Lawmakers deadlock on bill requiring advance notice for group home opening

Posted April 22, 2013, at 5:27 p.m.

AUGUSTA, Maine — A measure that would have required the Department of Health and Human Services to notify communities in advance of the creation of residential facilities for people found not criminally responsible for crimes because of insanity led to a stalemate Monday in the Legislature’s State and Local Government Committee.

LD 805, An Act to Require Notice to and Input From Municipalities in Which Certain Group Homes Are Located, resulted in a tie vote. The bill, sponsored by Rep. Corey Wilson, R-Augusta, would have required DHHS to tell municipal officials the location and other specific information related to the facility at least 120 days prior to the opening of the facility or the signing of a contract to do so. Conversely, the department would be required to review any response and site alternatives provided by the community.

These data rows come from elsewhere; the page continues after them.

-- ==== Sys2Proof/Laws/KeepsSafetyFn.lean ====
section
/-!
SUPPORT. Which parts of the state each operation of Machine/SafetyFn.lean leaves as they are.
-/

namespace Sys2Proof.Machine

theorem State.runInput_keeps {T r s x1 x2} (w : within [.saf] T = true) (h : Keeps T r s) : Keeps T r (State.runInput s x1 x2) := by
  refine Keeps.then (A := [.saf]) ?_ w h
  clear w h
  unfold State.runInput
  repeat' (first | ((with_reducible apply within_of); rfl) | with_reducible (first | exact Keeps.refl | apply State.modSafIn_keeps | apply Keeps.ite | apply Keeps.foldl | apply Keeps.forAll | apply Keeps.foldlPair | intro _ _) | split | dsimp only [refuse, okS, okB, okParts])

theorem State.discEvent_keeps {T r s x1 x2 x3} (w : within [.host] T = true) (h : Keeps T r s) : Keeps T r (State.discEvent s x1 x2 x3) := by
  refine Keeps.then (A := [.host]) ?_ w h
  clear w h
  unfold State.discEvent
  repeat' (first | ((with_reducible apply within_of); rfl) | with_reducible (first | exact Keeps.refl | apply State.raise_keeps | apply Keeps.ite | apply Keeps.foldl | apply Keeps.forAll | apply Keeps.foldlPair | intro _ _) | split | dsimp only [refuse, okS, okB, okParts])

theorem State.demandEvent_keeps {T r s x1 x2 x3 x4 x5 x6 x7} (w : within [.host] T = true) (h : Keeps T r s) : Keeps T r (State.demandEvent s x1 x2 x3 x4 x5 x6 x7) := by
  refine Keeps.then (A := [.host]) ?_ w h
  clear w h
  unfold State.demandEvent
  repeat' (first | ((with_reducible apply within_of); rfl) | with_reducible (first | exact Keeps.refl | apply State.raise_keeps | apply Keeps.ite | apply Keeps.foldl | apply Keeps.forAll | apply Keeps.foldlPair | intro _ _) | split | dsimp only [refuse, okS, okB, okParts])

theorem State.inputDemand_keeps {T r s x1 x2} (w : within [.host] T = true) (h : Keeps T r s) : Keeps T r (State.inputDemand s x1 x2) := by
  refine Keeps.then (A := [.host]) ?_ w h
  clear w h
  unfold State.inputDemand
  repeat' (first | ((with_reducible apply within_of); rfl) | with_reducible (first | exact Keeps.refl | apply State.demandEvent_keeps | apply Keeps.ite | apply Keeps.foldl | apply Keeps.forAll | apply Keeps.foldlPair | intro _ _) | split | dsimp only [refuse, okS, okB, okParts])

theorem State.releaseInput_keeps {T r s x1} (w : within [.host, .sw, .saf] T = true) (h : Keeps T r s) : Keeps T r (State.releaseInput s x1) := by
  refine Keeps.then (A := [.host, .sw, .saf]) ?_ w h
  clear w h
  unfold State.releaseInput
  repeat' (first | ((with_reducible apply within_of); rfl) | with_reducible (first | exact Keeps.refl | apply State.inputDemand_keeps | apply State.modSafIn_keeps | apply State.releaseSi_keeps | apply Keeps.ite | apply Keeps.foldl | apply Keeps.forAll | apply Keeps.foldlPair | intro _ _) | split | dsimp only [refuse, okS, okB, okParts])

theorem State.clearInput_keeps {T r s x1} (w : within [.host, .sw, .saf] T = true) (h : Keeps T r s) : Keeps T r (State.clearInput s x1) := by
  refine Keeps.then (A := [.host, .sw, .saf]) ?_ w h
  clear w h
  unfold State.clearInput
  repeat' (first | ((with_reducible apply within_of); rfl) | with_reducible (first | exact Keeps.refl | apply State.discEvent_keeps | apply State.inputDemand_keeps | apply State.modSafIn_keeps | apply State.release4_keeps | apply State.releaseInput_keeps | apply State.releaseSi_keeps | apply Keeps.ite | apply Keeps.foldl | apply Keeps.forAll | apply Keeps.foldlPair | intro _ _) | split | dsimp only [refuse, okS, okB, okParts])

theorem State.settleInput_keeps {T r s x1} (w : within [.host, .pts, .sw, .saf] T = true) (h : Keeps T r s) : Keeps T r (State.settleInput s x1) := by
  refine Keeps.then (A := [.host, .pts, .sw, .saf]) ?_ w h
  clear w h
  unfold State.settleInput
  repeat' (first | ((with_reducible apply within_of); rfl) | with_reducible (first | exact Keeps.refl | apply State.addCause_keeps | apply State.clearInput_keeps | apply State.holdSi_keeps | apply State.inputDemand_keeps | apply State.modSafIn_keeps | apply State.release4_keeps | apply State.releaseSi_keeps | apply Keeps.ite | apply Keeps.foldl | apply Keeps.forAll | apply Keeps.foldlPair | intro _ _) | split | dsimp only [refuse, okS, okB, okParts])

theorem State.holdPoints_keeps {T r s x1 x2} (w : within [.sw] T = true) (h : Keeps T r s) : Keeps T r (State.holdPoints s x1 x2) := by
  refine Keeps.then (A := [.sw]) ?_ w h
  clear w h
  unfold State.holdPoints
  repeat' (first | ((with_reducible apply within_of); rfl) | with_reducible (first | exact Keeps.refl | apply State.hold4_keeps | apply Keeps.ite | apply Keeps.foldl | apply Keeps.forAll | apply Keeps.foldlPair | intro _ _) | split | dsimp only [refuse, okS, okB, okParts])

theorem State.startEntry_keeps {T r s x1} (w : within [.sw, .saf] T = true) (h : Keeps T r s) : Keeps T r (State.startEntry s x1) := by
  refine Keeps.then (A := [.sw, .saf]) ?_ w h
  clear w h
  unfold State.startEntry
  repeat' (first | ((with_reducible apply within_of); rfl) | with_reducible (first | exact Keeps.refl | apply State.holdPoints_keeps | apply State.modScEntry_keeps | apply State.release4_keeps | apply Keeps.ite | apply Keeps.foldl | apply Keeps.forAll | apply Keeps.foldlPair | intro _ _) | split | dsimp only [refuse, okS, okB, okParts])

theorem State.causeAll_keeps {T r s x1 x2} (w : within [.pts] T = true) (h : Keeps T r s) : Keeps T r (State.causeAll s x1 x2) := by
  refine Keeps.then (A := [.pts]) ?_ w h
  clear w h
  unfold State.causeAll
  repeat' (first | ((with_reducible apply within_of); rfl) | with_reducible (first | exact Keeps.refl | apply State.addCause_keeps | apply Keeps.ite | apply Keeps.foldl | apply Keeps.forAll | apply Keeps.foldlPair | intro _ _) | split | dsimp only [refuse, okS, okB, okParts])

theorem State.settleOwnStop_keeps {T r s} (w : within [.host, .pts, .sw, .saf] T = true) (h : Keeps T r s) : Keeps T r (State.settleOwnStop s) := by
  refine Keeps.then (A := [.host, .pts, .sw, .saf]) ?_ w h
  clear w h
  unfold State.settleOwnStop
  repeat' (first | ((with_reducible apply within_of); rfl) | with_reducible (first | exact Keeps.refl | apply State.causeAll_keeps | apply State.demandEvent_keeps | apply State.holdPoints_keeps | apply State.modSaf_keeps | apply Keeps.ite | apply Keeps.foldl | apply Keeps.forAll | apply Keeps.foldlPair | intro _ _) | split | dsimp only [refuse, okS, okB, okParts])

theorem State.sealBindings_keeps {T r s x1} (w : within [.host, .pts, .log, .keys] T = true) (h : Keeps T r s) : Keeps T r (State.sealBindings s x1) := by
  refine Keeps.then (A := [.host, .pts, .log, .keys]) ?_ w h
  clear w h
  unfold State.sealBindings
  repeat' (first | ((with_reducible apply within_of); rfl) | with_reducible (first | exact Keeps.refl | apply State.invalidate_keeps | apply Keeps.ite | apply Keeps.foldl | apply Keeps.forAll | apply Keeps.foldlPair | intro _ _) | split | dsimp only [refuse, okS, okB, okParts])

theorem State.sealChange_keeps {T r s x1 x2} (w : within [.host, .test, .eng, .pts, .recs, .led, .sw, .saf, .log, .keys] T = true) (h : Keeps T r s) : Keeps T r (State.sealChange s x1 x2) := by
  refine Keeps.then (A := [.host, .test, .eng, .pts, .recs, .led, .sw, .saf, .log, .keys]) ?_ w h
  clear w h
  unfold State.sealChange
  repeat' (first | ((with_reducible apply within_of); rfl) | with_reducible (first | exact Keeps.refl | apply State.buildSeal_keeps | apply State.enterCapo_keeps | apply State.modSaf_keeps | apply State.raise_keeps | apply State.relock_keeps | apply State.sealBindings_keeps | apply Keeps.ite | apply Keeps.foldl | apply Keeps.forAll | apply Keeps.foldlPair | intro _ _) | split | dsimp only [refuse, okS, okB, okParts])

theorem State.msgFaultEvent_keeps {T r s x1 x2 x3 x4 x5} (w : within [.host] T = true) (h : Keeps T r s) : Keeps T r (State.msgFaultEvent s x1 x2 x3 x4 x5) := by
  refine Keeps.then (A := [.host]) ?_ w h
  clear w h
  unfold State.msgFaultEvent
  repeat' (first | ((with_reducible apply within_of); rfl) | with_reducible (first | exact Keeps.refl | apply State.raise_keeps | apply Keeps.ite | apply Keeps.foldl | apply Keeps.forAll | apply Keeps.foldlPair | intro _ _) | split | dsimp only [refuse, okS, okB, okParts])

theorem State.faultEntry_keeps {T r s x1 x2 x3} (w : within [.host, .pts, .sw, .saf, .ring] T = true) (h : Keeps T r s) : Keeps T r (State.faultEntry s x1 x2 x3) := by
  refine Keeps.then (A := [.host, .pts, .sw, .saf, .ring]) ?_ w h
  clear w h
  unfold State.faultEntry
  repeat' (first | ((with_reducible apply within_of); rfl) | with_reducible (first | exact Keeps.refl | apply State.causeAll_keeps | apply State.holdPoints_keeps | apply State.modScEntry_keeps | apply State.msgFaultEvent_keeps | apply State.queueFault_keeps | apply Keeps.ite | apply Keeps.foldl | apply Keeps.forAll | apply Keeps.foldlPair | intro _ _) | split | dsimp only [refuse, okS, okB, okParts])

theorem State.freePoints_keeps {T r s x1 x2} (w : within [.sw] T = true) (h : Keeps T r s) : Keeps T r (State.freePoints s x1 x2) := by
  refine Keeps.then (A := [.sw]) ?_ w h
  clear w h
  unfold State.freePoints
  repeat' (first | ((with_reducible apply within_of); rfl) | with_reducible (first | exact Keeps.refl | apply State.orderDie_keeps | apply Keeps.ite | apply Keeps.foldl | apply Keeps.forAll | apply Keeps.foldlPair | intro _ _) | split | dsimp only [refuse, okS, okB, okParts])

theorem State.settleEntry_keeps {T r s x1 x2} (w : within [.host, .pts, .sw, .saf] T = true) (h : Keeps T r s) : Keeps T r (State.settleEntry s x1 x2) := by
  refine Keeps.then (A := [.host, .pts, .sw, .saf]) ?_ w h
  clear w h
  unfold State.settleEntry
  repeat' (first | ((with_reducible apply within_of); rfl) | with_reducible (first | exact Keeps.refl | apply State.causeAll_keeps | apply State.demandEvent_keeps | apply State.holdPoints_keeps | apply State.modScEntry_keeps | apply Keeps.ite | apply Keeps.foldl | apply Keeps.forAll | apply Keeps.foldlPair | intro _ _) | split | dsimp only [refuse, okS, okB, okParts])

theorem State.consume_keeps {T r s x1 x2} (w : within [.host, .pts, .sw, .saf, .ring] T = true) (h : Keeps T r s) : Keeps T r (State.consume s x1 x2) := by
  refine Keeps.then (A := [.host, .pts, .sw, .saf, .ring]) ?_ w h
  clear w h
  unfold State.consume
  repeat' (first | ((with_reducible apply within_of); rfl) | with_reducible (first | exact Keeps.refl | apply State.faultEntry_keeps | apply State.freePoints_keeps | apply State.modScEntry_keeps | apply State.settleEntry_keeps | apply Keeps.ite | apply Keeps.foldl | apply Keeps.forAll | apply Keeps.foldlPair | intro _ _) | split | dsimp only [refuse, okS, okB, okParts])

While some argued that the bill would give communities the heads-up about potentially dangerous people in their community, others said law enforcement officers in most communities already are notified.

Mary Louise McEwen, superintendent of the Riverview Psychiatric Center in Augusta, oversees treatment of many of the Mainers who have been found not criminally responsible by reason of insanity or mental defect. She said there are 21 patients living in group homes with around-the-clock supervision, all in Augusta or South Portland; 11 in supervised apartments in Augusta and Waterville; 12 in independent apartments or homes in Augusta, Hartland, Bangor, Lewiston, Topsham and Saco; two in assisted living homes in Waterville and North Berwick; and two in Maine State Prison in Warren.

McEwen also said that there have been no cases of people found not criminally responsible committing a violent crime after their initial crime.

Wilson said his bill was meant to simply provide notification to community leaders so they have the opportunity to discuss it in advance of the home being opened.

“There’s no requirement to follow through with what the municipality says,” said Wilson. “I can’t force the state to restrict where somebody lives, nor can a municipality if this bill were to pass.”

McEwen said no matter where patients adjudicated to be not criminally responsible for their actions and under the care of the Department of Health and Human Services live, they are being supervised.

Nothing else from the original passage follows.